-- ==== Sys2Proof/Laws/State.lean ====
section
/-! SUPPORT. One lemma per field per state update, so that no later proof unfolds a record update. -/

namespace Sys2Proof.Machine

@[simp] theorem State.takeOk_params (s : State) (r : Response) : (s.takeOk r).params = s.params := rfl
@[simp] theorem State.takeOk_buf (s : State) (r : Response) : (s.takeOk r).buf = commit s.params.nBytes s.buf r := rfl
@[simp] theorem State.takeOk_faulted (s : State) (r : Response) : (s.takeOk r).faulted = s.faulted := rfl
@[simp] theorem State.takeOk_refused (s : State) (r : Response) : (s.takeOk r).refused = s.refused := rfl
@[simp] theorem State.takeOk_pipe (s : State) (r : Response) : (s.takeOk r).pipe = s.pipe := rfl
@[simp] theorem State.takeOk_rsp (s : State) (r : Response) : (s.takeOk r).rsp = r := rfl
@[simp] theorem State.takeOk_index (s : State) (r : Response) : (s.takeOk r).index = s.index := rfl
@[simp] theorem State.takeOk_peers (s : State) (r : Response) : (s.takeOk r).peers = s.peers := rfl
@[simp] theorem State.takeOk_pending (s : State) (r : Response) : (s.takeOk r).pending = s.pending := rfl
@[simp] theorem State.takeOk_observed (s : State) (r : Response) : (s.takeOk r).observed = s.observed ++ [.ok r.rdValue] := rfl

@[simp] theorem State.takeError_params (s : State) (e : RangeError) (chk : Bool) : (s.takeError e chk).params = s.params := rfl
@[simp] theorem State.takeError_buf (s : State) (e : RangeError) (chk : Bool) : (s.takeError e chk).buf = s.buf := rfl
@[simp] theorem State.takeError_faulted (s : State) (e : RangeError) (chk : Bool) : (s.takeError e chk).faulted = markAfter chk e s.faulted := rfl
@[simp] theorem State.takeError_refused (s : State) (e : RangeError) (chk : Bool) : (s.takeError e chk).refused = s.refused := rfl
@[simp] theorem State.takeError_pipe (s : State) (e : RangeError) (chk : Bool) : (s.takeError e chk).pipe = s.pipe := rfl
@[simp] theorem State.takeError_rsp (s : State) (e : RangeError) (chk : Bool) : (s.takeError e chk).rsp = Response.ofError s.buf e.code (rangeFault chk) := rfl
@[simp] theorem State.takeError_index (s : State) (e : RangeError) (chk : Bool) : (s.takeError e chk).index = s.index := rfl
@[simp] theorem State.takeError_peers (s : State) (e : RangeError) (chk : Bool) : (s.takeError e chk).peers = s.peers := rfl
@[simp] theorem State.takeError_pending (s : State) (e : RangeError) (chk : Bool) : (s.takeError e chk).pending = s.pending := rfl
@[simp] theorem State.takeError_observed (s : State) (e : RangeError) (chk : Bool) : (s.takeError e chk).observed = s.observed ++ observationsOf chk e := rfl

@[simp] theorem State.takeIllegal_params (s : State) : (s.takeIllegal).params = s.params := rfl
@[simp] theorem State.takeIllegal_buf (s : State) : (s.takeIllegal).buf = s.buf := rfl
@[simp] theorem State.takeIllegal_faulted (s : State) : (s.takeIllegal).faulted = s.faulted := rfl
@[simp] theorem State.takeIllegal_refused (s : State) : (s.takeIllegal).refused = some .illegalControl := rfl
@[simp] theorem State.takeIllegal_pipe (s : State) : (s.takeIllegal).pipe = s.pipe := rfl
@[simp] theorem State.takeIllegal_rsp (s : State) : (s.takeIllegal).rsp = Response.ofError s.buf illegalControlCode true := rfl
@[simp] theorem State.takeIllegal_index (s : State) : (s.takeIllegal).index = s.index := rfl
@[simp] theorem State.takeIllegal_peers (s : State) : (s.takeIllegal).peers = s.peers := rfl
@[simp] theorem State.takeIllegal_pending (s : State) : (s.takeIllegal).pending = s.pending := rfl
@[simp] theorem State.takeIllegal_observed (s : State) : (s.takeIllegal).observed = s.observed := rfl

@[simp] theorem State.idleOn_params (s : State) (m : Memory) : (s.idleOn m).params = s.params := rfl
@[simp] theorem State.idleOn_buf (s : State) (m : Memory) : (s.idleOn m).buf = s.buf := rfl
@[simp] theorem State.idleOn_faulted (s : State) (m : Memory) : (s.idleOn m).faulted = s.faulted := rfl
@[simp] theorem State.idleOn_refused (s : State) (m : Memory) : (s.idleOn m).refused = s.refused := rfl
@[simp] theorem State.idleOn_pipe (s : State) (m : Memory) : (s.idleOn m).pipe = s.pipe := rfl
@[simp] theorem State.idleOn_rsp (s : State) (m : Memory) : (s.idleOn m).rsp = Response.idle m := rfl
@[simp] theorem State.idleOn_index (s : State) (m : Memory) : (s.idleOn m).index = s.index := rfl
@[simp] theorem State.idleOn_peers (s : State) (m : Memory) : (s.idleOn m).peers = s.peers := rfl
@[simp] theorem State.idleOn_pending (s : State) (m : Memory) : (s.idleOn m).pending = s.pending := rfl
@[simp] theorem State.idleOn_observed (s : State) (m : Memory) : (s.idleOn m).observed = s.observed := rfl

@[simp] theorem State.idlePeers_params (s : State) : (s.idlePeers).params = s.params := rfl
@[simp] theorem State.idlePeers_buf (s : State) : (s.idlePeers).buf = s.buf := rfl
@[simp] theorem State.idlePeers_faulted (s : State) : (s.idlePeers).faulted = s.faulted := rfl
@[simp] theorem State.idlePeers_refused (s : State) : (s.idlePeers).refused = s.refused := rfl
@[simp] theorem State.idlePeers_pipe (s : State) : (s.idlePeers).pipe = s.pipe := rfl
@[simp] theorem State.idlePeers_rsp (s : State) : (s.idlePeers).rsp = s.rsp := rfl
@[simp] theorem State.idlePeers_index (s : State) : (s.idlePeers).index = s.index := rfl
@[simp] theorem State.idlePeers_peers (s : State) : (s.idlePeers).peers = s.peers.map fun b => { b with rsp := Response.idle s.buf } := rfl
@[simp] theorem State.idlePeers_pending (s : State) : (s.idlePeers).pending = s.pending := rfl
@[simp] theorem State.idlePeers_observed (s : State) : (s.idlePeers).observed = s.observed := rfl

@[simp] theorem State.idle_params (s : State) : (s.idle).params = s.params := rfl
@[simp] theorem State.idle_buf (s : State) : (s.idle).buf = s.buf := rfl
@[simp] theorem State.idle_faulted (s : State) : (s.idle).faulted = s.faulted := rfl
@[simp] theorem State.idle_refused (s : State) : (s.idle).refused = s.refused := rfl
@[simp] theorem State.idle_pipe (s : State) : (s.idle).pipe = s.pipe := rfl
@[simp] theorem State.idle_rsp (s : State) : (s.idle).rsp = Response.idle s.buf := rfl
@[simp] theorem State.idle_index (s : State) : (s.idle).index = s.index := rfl
@[simp] theorem State.idle_peers (s : State) : (s.idle).peers = s.peers.map fun b => { b with rsp := Response.idle s.buf } := rfl
@[simp] theorem State.idle_pending (s : State) : (s.idle).pending = s.pending := rfl
@[simp] theorem State.idle_observed (s : State) : (s.idle).observed = s.observed := rfl

@[simp] theorem State.resetCycle_params (s : State) (m : Memory) : (s.resetCycle m).params = s.params := rfl
@[simp] theorem State.resetCycle_buf (s : State) (m : Memory) : (s.resetCycle m).buf = s.buf := rfl
@[simp] theorem State.resetCycle_faulted (s : State) (m : Memory) : (s.resetCycle m).faulted = s.faulted := rfl
@[simp] theorem State.resetCycle_refused (s : State) (m : Memory) : (s.resetCycle m).refused = s.refused := rfl
@[simp] theorem State.resetCycle_pipe (s : State) (m : Memory) : (s.resetCycle m).pipe = List.replicate s.params.latency none := rfl
@[simp] theorem State.resetCycle_rsp (s : State) (m : Memory) : (s.resetCycle m).rsp = Response.idle m := rfl
@[simp] theorem State.resetCycle_index (s : State) (m : Memory) : (s.resetCycle m).index = s.index := rfl
@[simp] theorem State.resetCycle_peers (s : State) (m : Memory) : (s.resetCycle m).peers = s.peers := rfl
@[simp] theorem State.resetCycle_pending (s : State) (m : Memory) : (s.resetCycle m).pending = s.pending := rfl
@[simp] theorem State.resetCycle_observed (s : State) (m : Memory) : (s.resetCycle m).observed = s.observed := rfl

@[simp] theorem State.focus_params (s : State) (b : Block) : (s.focus b).params = b.params := rfl
@[simp] theorem State.focus_buf (s : State) (b : Block) : (s.focus b).buf = s.buf := rfl
@[simp] theorem State.focus_faulted (s : State) (b : Block) : (s.focus b).faulted = s.faulted := rfl
@[simp] theorem State.focus_refused (s : State) (b : Block) : (s.focus b).refused = s.refused := rfl
@[simp] theorem State.focus_pipe (s : State) (b : Block) : (s.focus b).pipe = b.pipe := rfl
@[simp] theorem State.focus_rsp (s : State) (b : Block) : (s.focus b).rsp = b.rsp := rfl
@[simp] theorem State.focus_index (s : State) (b : Block) : (s.focus b).index = s.index := rfl
@[simp] theorem State.focus_peers (s : State) (b : Block) : (s.focus b).peers = s.peers := rfl
@[simp] theorem State.focus_pending (s : State) (b : Block) : (s.focus b).pending = s.pending := rfl
@[simp] theorem State.focus_observed (s : State) (b : Block) : (s.focus b).observed = s.observed := rfl

@[simp] theorem State.block_params (s : State) : s.block.params = s.params := rfl
@[simp] theorem State.block_pipe (s : State) : s.block.pipe = s.pipe := rfl
@[simp] theorem State.block_rsp (s : State) : s.block.rsp = s.rsp := rfl
@[simp] theorem State.focus_block (s : State) (b : Block) : (s.focus b).block = b := rfl
@[simp] theorem State.mem_blocks (s : State) (b : Block) : b ∈ s.blocks ↔ b = s.block ∨ b ∈ s.peers := List.mem_cons
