theorem core_run_one {s t : State} (h : step s = .next t) : Sys2Proof.core.run 1 s = .next t := core_run_succ h

/-- A request reads neither the pipeline, the outputs nor the host's side, nor the other blocks, and leaves all but its outputs
alone (R12). -/
theorem perform_of_other_fields {r : Request} {s u : State} (h : State.perform r s = .next u)
    (pipe : List (Option InFlight)) (rsp : Response) (index : Nat) (peers : List Block) (pending : List HostAction) :
    State.perform r { s with pipe := pipe, rsp := rsp, index := index, peers := peers, pending := pending } =
      .next { u with pipe := pipe, index := index, peers := peers, pending := pending } := by
  rcases perform_cases h with ⟨i, hdecode, hexec⟩ | ⟨hdecode, rfl⟩
  · refine Eq.trans (perform_of_ok hdecode) ?_
    rcases exec_cases hexec with ⟨st, l, hr, rfl⟩ | ⟨e, hr, rfl⟩
    · exact exec_of_ok hr
    · exact exec_of_error hr
  · exact perform_of_illegal hdecode

/-- What a block carries beside its outputs. -/
def Block.kept (b : Block) : Params × List (Option InFlight) := (b.params, b.pipe)

/-- A block with R19's idle values on its outputs. -/
def Block.idleOn (m : Memory) (b : Block) : Block := { b with rsp := Response.idle m }

@[simp] theorem Block.idleOn_idleOn (m : Memory) (b : Block) : (b.idleOn m).idleOn m = b.idleOn m := rfl

@[simp] theorem Block.kept_idleOn (m : Memory) (b : Block) : (b.idleOn m).kept = b.kept := rfl

theorem map_kept_idleOn (m : Memory) (bs : List Block) :
    (bs.map (Block.idleOn m)).map Block.kept = bs.map Block.kept := by
  simp [Function.comp_def]

theorem State.idlePeers_eq (s : State) : s.idlePeers = { s with peers := s.peers.map (Block.idleOn s.buf) } := rfl

/-- The blocks of `t` are those of `s` but for their outputs. -/
def State.SameUnits (s t : State) : Prop := t.blocks.map Block.kept = s.blocks.map Block.kept

theorem State.sameUnits_iff {s t : State} :
    s.SameUnits t ↔ (t.params = s.params ∧ t.pipe = s.pipe) ∧ t.peers.map Block.kept = s.peers.map Block.kept := by
  simp [State.SameUnits, State.blocks, Block.kept]

theorem State.SameUnits.sameParams {s t : State} (h : s.SameUnits t) : s.SameParams t := by
  have := congrArg (List.map Prod.fst) h
  simpa [State.SameParams, Function.comp_def, Block.kept] using this

theorem State.lawful_eq (s : State) :
    s.lawful = (s.blocks.map (·.params)).all fun p => legal p && decide (p.nBytes = s.params.nBytes) := by
  simp [State.lawful, List.all_map, Function.comp_def]

theorem State.SameParams.lawful_eq {s t : State} (h : s.SameParams t) : t.lawful = s.lawful := by
  obtain ⟨hparams, -⟩ := State.sameParams_iff.mp h
  rw [State.lawful_eq, State.lawful_eq, hparams, show t.blocks.map (·.params) = s.blocks.map (·.params) from h]

theorem State.quiet_eq (s : State) :
    s.quiet = (s.blocks.map Block.kept).all fun x => x.2.all (·.isNone) := by
  simp only [State.quiet, List.all_map, Function.comp_def, Block.quiet, Block.kept]

theorem State.SameUnits.quiet_eq {s t : State} (h : s.SameUnits t) : t.quiet = s.quiet := by
  rw [State.quiet_eq, State.quiet_eq, show t.blocks.map Block.kept = s.blocks.map Block.kept from h]

theorem serve_frame {r : Request} {s t : State} (h : s.serve r = .next t) :
    t.params = s.params ∧ t.pipe = s.pipe ∧ t.index = s.index + 1 ∧ t.pending = s.pending ∧ t.peers = s.peers :=
  perform_frame h

/-- The step of an issued request from a state that differs from `s` in the outputs of the other blocks alone, and in what is
pending, is what serving the request on `s` gives, with the other blocks idle. -/
theorem step_of_serve {r : Request} {rest : List HostAction} {s t : State} {peers : List Block} (hl : s.lawful = true)
    (hlive : s.live = true) (hq : s.quiet = true) (hpeers : peers.map Block.kept = s.peers.map Block.kept)
    (h : s.serve r = .next t) :
    step { s with pending := .issue r :: rest, peers := peers } =
      .next { t with pending := rest, peers := peers.map (Block.idleOn s.buf) } := by
  have hunits : s.SameUnits { s with pending := .issue r :: rest, peers := peers } :=
    State.sameUnits_iff.mpr ⟨⟨rfl, rfl⟩, hpeers⟩
  obtain ⟨-, hpipe, hindex, -, -⟩ := serve_frame h
  rw [step_of_issue (s := { s with pending := .issue r :: rest, peers := peers })
    (hunits.sameParams.lawful_eq.trans hl) hlive (hunits.quiet_eq.trans hq) rfl]
  refine Eq.trans (perform_of_other_fields h s.pipe s.rsp (s.index + 1) _ rest) ?_
  rw [← hpipe, ← hindex]
  rfl

/-- The steps of a list of issued requests, from a state that differs from `s` in the outputs of the other blocks alone, are
the requests served one after the other up to the first that sets a mark (R25, R41). -/
theorem run_of_serveAll {rs : List Request} {s t : State} {peers : List Block} (hl : s.lawful = true)
    (hlive : s.live = true) (hq : s.quiet = true) (hpeers : peers.map Block.kept = s.peers.map Block.kept)
    (h : s.serveAll rs = .next t) :
    ∃ k ps, k ≤ rs.length ∧
      Sys2Proof.core.run k { s with pending := rs.map .issue, peers := peers } =
        .next { t with pending := (rs.drop k).map .issue, peers := ps } ∧
      ps.map Block.kept = s.peers.map Block.kept ∧
      (t.live = true → k = rs.length) := by
  induction rs generalizing s peers with
  | nil => cases h; exact ⟨0, peers, Nat.le_refl 0, rfl, hpeers, fun _ => rfl⟩
  | cons r rs ih =>
    obtain ⟨u, hu, ht⟩ := andThen_eq_next.mp h
    obtain ⟨huparams, hupipe, -, -, hupeers⟩ := serve_frame hu
    have hstep := step_of_serve (rest := rs.map .issue) hl hlive hq hpeers hu
    have hidle := (map_kept_idleOn s.buf peers).trans hpeers
    split at ht
    · next hulive =>
      have hunits : s.SameUnits u := State.sameUnits_iff.mpr ⟨⟨huparams, hupipe⟩, by rw [hupeers]⟩
      obtain ⟨k, ps, hk, hrun, hps, hall⟩ := ih (hunits.sameParams.lawful_eq.trans hl) hulive
        (hunits.quiet_eq.trans hq) (hidle.trans (by rw [hupeers])) ht
      exact ⟨k + 1, ps, Nat.succ_le_succ hk, (core_run_succ hstep).trans hrun, by rw [hps, hupeers],
        fun hlive' => congrArg (· + 1) (hall hlive')⟩
    · next hmarked =>
      cases ht
      exact ⟨1, _, by simp, core_run_one hstep, hidle, fun hlive' => absurd hlive' hmarked⟩

/-- Settles O36. -/
theorem runPerformsRequestsInOrder : Obligations.RunPerformsRequestsInOrder := by
  intro rs s t hl hlive hq h
  obtain ⟨k, ps, hk, hrun, hps, hall⟩ := run_of_serveAll hl hlive hq rfl h
  exact ⟨k, _, hk, hrun, rfl, hps, hall⟩

/-! ### Idle cycles -/

/-- The invariant includes that every block is lawful (R6, R64). -/
theorem State.Inv.lawful {s : State} (hs : s.Inv) : s.lawful = true := by
  refine List.all_eq_true.mpr fun b hb => ?_
  have hgood := hs.blocks b hb
  simp [hgood.params, hgood.size]

/-- A pipeline of `LATENCY` stages, every valid bit of which is 0 (R17). -/
def Block.Empty (b : Block) : Prop := b.pipe = List.replicate b.params.latency none

/-- A good block without a request in flight has an empty pipeline. -/
theorem Block.Good.empty_of_quiet {n : Nat} {b : Block} (hb : b.Good n) (hq : b.quiet = true) : b.Empty := by
  refine List.eq_replicate_iff.mpr ⟨hb.stages, fun x hx => ?_⟩
  simpa using List.all_eq_true.mp hq x hx

theorem State.Inv.empty_of_quiet {s : State} (hs : s.Inv) (hq : s.quiet = true) {b : Block} (hb : b ∈ s.blocks) :
    b.Empty :=
  (hs.blocks b hb).empty_of_quiet (List.all_eq_true.mp hq b hb)

theorem State.peers_empty {s : State} (h : ∀ b ∈ s.blocks, b.Empty) : ∀ b ∈ s.peers, b.Empty :=
  fun b hb => h b (List.mem_cons_of_mem _ hb)

theorem Block.Empty.inFlight {b : Block} (h : b.Empty) : b.inFlight = [] := by
  rw [Block.inFlight, h]
  simp

/-- A cycle in which no requester clashes and R101 holds is the cycle of each block (R42, R98). -/
theorem clock_of_calm {ps : List Pins} {s : State} (ho : (s.driven ps).any Driven.overflows = false)
    (hh : hazardous (s.driven ps) = false) (hr : racing (s.driven ps) = false) :
    s.clock ps = andThen (s.blockCycle (ps.getD 0 Pins.idle) s.buf) (State.cyclePeers ps s.buf s.peers.length) := by
  simp [State.clock, ho, hh, hr]

theorem Driven.accepted_of_idle {d : Driven} (h : d.pins = Pins.idle) : d.accepted = none := by
  simp [Driven.accepted, h, Pins.idle]

theorem acceptedOf_of_idle {ds : List Driven} (h : ∀ d ∈ ds, d.pins = Pins.idle) : acceptedOf ds = [] :=
  List.filterMap_eq_nil_iff.mpr fun d hd => Driven.accepted_of_idle (h d hd)

theorem State.pinsFit_nil (s : State) : s.PinsFit [] := by
  simp [State.PinsFit, Pins.idle]

/-- With idle pins everywhere nothing is accepted that could clash. -/
theorem clock_nil_eq (s : State) :
    s.clock [] = andThen (s.blockCycle Pins.idle s.buf) (State.cyclePeers [] s.buf s.peers.length) := by
  have haccepted : acceptedOf (s.driven []) = [] := by
    refine acceptedOf_of_idle fun d hd => ?_
    obtain ⟨k, b, -, rfl⟩ := State.mem_driven.mp hd
    rfl
  exact clock_of_calm (State.pinsFit_iff.mp s.pinsFit_nil) (by simp [hazardous, haccepted])
    (by simp [racing, haccepted, race])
....................
• _Your instructions_: Above are the records; from them, give again exactly the lines from the one containing "pending, is what" through the one containing "(hunits.sameParams.lawful_eq.trans hl) hlive", both included.

• _Result of this exercise_:
pending, is what serving the request on `s` gives, with the other blocks idle. -/
theorem step_of_serve {r : Request} {rest : List HostAction} {s t : State} {peers : List Block} (hl : s.lawful = true)
    (hlive : s.live = true) (hq : s.quiet = true) (hpeers : peers.map Block.kept = s.peers.map Block.kept)
    (h : s.serve r = .next t) :
    step { s with pending := .issue r :: rest, peers := peers } =
      .next { t with pending := rest, peers := peers.map (Block.idleOn s.buf) } := by
  have hunits : s.SameUnits { s with pending := .issue r :: rest, peers := peers } :=
    State.sameUnits_iff.mpr ⟨⟨rfl, rfl⟩, hpeers⟩
  obtain ⟨-, hpipe, hindex, -, -⟩ := serve_frame h
  rw [step_of_issue (s := { s with pending := .issue r :: rest, peers := peers })
    (hunits.sameParams.lawful_eq.trans hl) hlive (hunits.quiet_eq.trans hq) rfl]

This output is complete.